→ **About this task**:
Examine the entries and show every line in which the word "boundary" is found.

→ **The records**:
-- ==== Sys2Proof/Machine/Step.lean ====
section
/-! DEFINITION. The host's one step, and the placing of an instruction where that step fetches it. -/

namespace Sys2Proof.Machine

/-- One step of the machine is one `step_instr` (40_microengine.md R142): from an instruction boundary, one whole
instruction, run as its micro-steps. `stepCycle` is the single micro-step. DESIGN CHOICE, log entry 1. -/
def step (s : State) : Host.Outcome State Fault Refusal := stepInstr s

/-- The host's instruction word stored at PC, the engine standing at the boundary where FetchOp reads it. Log
entry 2 says how a program comes to run without this. -/
def State.withFetchWord (s : State) (nbits w : Nat) : State :=
  { s with mem := s.mem.writeBytes s.pc (tableWordBytes nbits w), ustate := .fetchOp, halted := false,
           resetDone := true }

end Sys2Proof.Machine
end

→ **Result for this exercise**:
/-- One step of the machine is one `step_instr` (40_microengine.md R142): from an instruction boundary, one whole
/-- The host's instruction word stored at PC, the engine standing at the boundary where FetchOp reads it. Log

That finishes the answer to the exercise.